ADDING A SUBMERSIBLE SWIM PLATFORM TO YOUR BOAT HAS MANY BENEFITS, ONE OF THEM BEING QUITE MIRACULOUS.
Folks enjoying the summer of 2017 around the picturesque Connecticut River hamlet of Essex were shocked to see Power & Motoryacht Editor-In-Chief Dan Harding walking on water. Magazine editors typically claim omnipotence—was Harding the first one to actually demonstrate it? Or is he just unnaturally buoyant? Or was it maybe a French thing? After all, Beneteau loaned the magazine a slick Monte Carlo 5 for the summer, and Harding’s seeming miracle took place in the vicinity of the boat’s swim platform—a submersible swim platform, in fact.
OK, OK, yes: It was Beneteau that was behind, or rather below, Harding’s aquatic perambulations. He explains, “One of the standout features [of the Monte Carlo 5] was the submersible swim platform. Standing at the grill and cooking up hot dogs while cooling my feet in the clear water … is a memory I’m missing now that winter is upon us. Of course, it also made launching the tender or kayak a welcome chore.”

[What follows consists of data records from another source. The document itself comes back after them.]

/-- SECOND_TICK, when due: the seconds count goes up by 1. Every tracker counts a second of HOLDOVER and extrapolates, or ends
it; reverts to a valid primary when its revert test holds; bleeds its offset toward 0 in ACQUIRE and TRACKING; pushes its
estimate onto its history ring; computes its rate of rise, except in HOLDOVER; sets or clears its surge flag; and makes its
effective band anew. Every hold counts down. Each pump that is in RUNNING or RUN_ON before and after gains one run second,
saturating; one that was in neither keeps its run seconds. The TRK and BAND events of what changed at the trackers are raised,
and then, in some order, their notices, a countdown that removes a part, with its owners' answers, and the group's work are
taken: its run seconds, its start logs without the entries older than 3600 s, and the group decision. The rest of the block is
kept (4.4 to 4.8, 4.10, 5.5, 6.4, 6.7). The order is log entry 6; the events and the one sump notice of a change are log
entries 13, 14 and 33; the phase of the second is log entry 1; that the seconds count wraps is log entry 18; that k has no
bound is log entry 32. -/
def Obligations.SecondTickAdvances : Prop :=
  (∀ s : State, 1000 ≤ s.time.msToSecond → ∃ t : State, exec .secondTick s = .next t ∧
    (let expires : Prop := s.demands.SomeHold (fun hold => hold = 1);
      (expires →
        Followed (fun n => n = .countdown ∨ n = .pumpTick) { s with time := t.time } t) ∧
      (¬expires →
        Followed (fun n => n = .pumpTick) { s with time := t.time, demands := s.demands.shortened } t)) ∧
    t.time = { s.time with seconds := s.time.seconds + 1, msToSecond := s.time.msToSecond - 1000 } ∧
    Untouched { s with time := t.time, trackers := t.trackers } t ∧
    (∀ i : Fin 4,
      let o := s.trackers[i]
      let x := t.trackers[i]
      let bled (offset : Int) : Int :=
        if 0 ≤ offset then max 0 (offset - o.hold.bleed) else min 0 (offset + o.hold.bleed)
      let reverts : Prop :=
        o.state = .tracking ∧ o.active = .secondary ∧ o.hold.revertTime ≠ 0 ∧
          (∃ m, o.watch = some m ∧ m + o.hold.revertTime * 1000 ≤ s.now) ∧
          validSample s.now o.config.sampleTimeout (s.lastSample o.config.primary) = true
      x.config = o.config ∧ x.hold = o.hold ∧ x.thresholds = o.thresholds ∧
      x.ring = ({ level := x.estimate, valid := decide (x.state ≠ .freerun) } :: o.ring).take 16 ∧
      (o.state = .holdover →
        if o.hold.timeout ≠ 0 ∧ o.hold.timeout ≤ o.holdSeconds + 1 then
          x.state = .freerun ∧ x.estimate = 0 ∧ x.band = none
        else
          x.state = .holdover ∧ x.holdSeconds = o.holdSeconds + 1 ∧
            x.estimate = min 16383 (o.holdLevel + (max 0 o.heldRate).toNat * (o.holdSeconds + 1) / 60)) ∧
      (o.state ≠ .holdover → ¬reverts →
        x.state = o.state ∧ x.active = o.active ∧ x.estimate = o.estimate ∧ x.band = o.band ∧ x.loss = o.loss ∧
          x.offset = if o.state = .acquire ∨ o.state = .tracking then bled o.offset else o.offset) ∧
      (reverts → ∀ y : SourceSample, s.lastSample o.config.primary = some y →
        x.active = .primary ∧ x.unlockRun = 0 ∧ x.sampleFrom = some y.arrival ∧
        if ((o.estimate : Int) - y.value).natAbs ≤ o.hold.offsetLimit then
          x.state = .tracking ∧ x.offset = bled ((o.estimate : Int) - y.value) ∧ x.estimate = o.estimate ∧ x.loss = o.loss
        else
          x.state = .acquire ∧ x.offset = 0 ∧ x.estimate = y.value ∧ x.loss = min (o.loss + 1) 15) ∧
      (x.state ≠ .freerun → x.estimate ≠ o.estimate → x.band = stepBand o.thresholds x.estimate o.band) ∧
      (if x.state = .holdover then x.rate = o.rate ∧ x.rateValid = o.rateValid ∧ x.lastRate = o.lastRate
        else
          let newest := x.ring.getD 0 { level := 0, valid := false }
          let oldest := x.ring.getD o.hold.window { level := 0, valid := false }
          if newest.valid = true ∧ oldest.valid = true then
            x.rate = max (-4095) (min 4095 ((((newest.level : Int) - oldest.level) * 60).tdiv o.hold.window)) ∧
              x.rateValid = true ∧ x.lastRate = some x.rate
          else x.rate = 0 ∧ x.rateValid = false) ∧
      (let used : Int := if x.rateValid then x.rate else 0;
        (o.hold.surgeRate = 0 → x.surge = false) ∧
        (o.hold.surgeRate ≠ 0 →
          ((o.hold.surgeRate : Int) ≤ used → x.surge = true) ∧
          (used < o.hold.surgeRate → used < (o.hold.surgeRate : Int) - o.hold.surgeHysteresis → x.surge = false) ∧
          (used < o.hold.surgeRate → (o.hold.surgeRate : Int) - o.hold.surgeHysteresis ≤ used →
            x.surge = (o.surge && decide (o.state ≠ .holdover ∨ x.state = .holdover))))) ∧
      x.effective = x.effectiveBand (s.inputActive o.hold.floatInput)) ∧
    (t.demands.pumps.supervisory = counted s.demands.pumps.supervisory ∧
      (∀ g : Fin 2, t.demands.gates[g].supervisory = counted s.demands.gates[g].supervisory) ∧
      ∀ z : Fin 4, t.demands.zones[z].supervisory = counted s.demands.zones[z].supervisory) ∧
    ∀ p : Fin 4,
      (s.pumps[p].state = .running ∨ s.pumps[p].state = .runOn → t.pumps[p].state = .running ∨ t.pumps[p].state = .runOn →
        t.pumps[p].runSeconds.toNat = min (s.pumps[p].runSeconds.toNat + 1) 4294967295) ∧
      (t.pumps[p].runSeconds = s.pumps[p].runSeconds ∨
        t.pumps[p].runSeconds.toNat = s.pumps[p].runSeconds.toNat + 1) ∧
      (s.pumps[p].state ≠ .running → s.pumps[p].state ≠ .runOn → t.pumps[p].runSeconds = s.pumps[p].runSeconds)) ∧
  (∀ s : State,
    OwnersTold s.demands (fun _ => False) False { s with demands := s.demands.shortened } (deliver s .countdown)) ∧
  ∀ s : State,
    let ticked (x : Pump) : Pump :=
      { x with
        startLog := x.startLog.filter fun e => decide ((s.time.seconds - e).toNat ≤ 3600)
        runSeconds :=
          if (x.state = .running ∨ x.state = .runOn) ∧ x.runSeconds.toNat < 4294967295 then x.runSeconds + 1
          else x.runSeconds }
    GroupAnswers { s with pumps := s.pumps.map ticked } (deliver s .pumpTick)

The submersible swim platform—or hydraulic stern platform, or hydraulic lift, or platform lift—is much in vogue today and makes the swim ladder redundant. Rather than haul one’s mass up three or four stainless-steel rungs onto dry fiberglass, with the platform lowered to water level one can slither back aboard like a sea lion at Marineland. Or stand, toes awash, and cook some burgers, as did Harding. Submerge the platform all the way and even a kid can drive a jet-powered RIB or PWC right into the chocks, touch a button, and lift it out of the water. (Outboard-powered tenders demand more caution; the prop of even a 10-horse motor can do a number on a fiberglass platform.)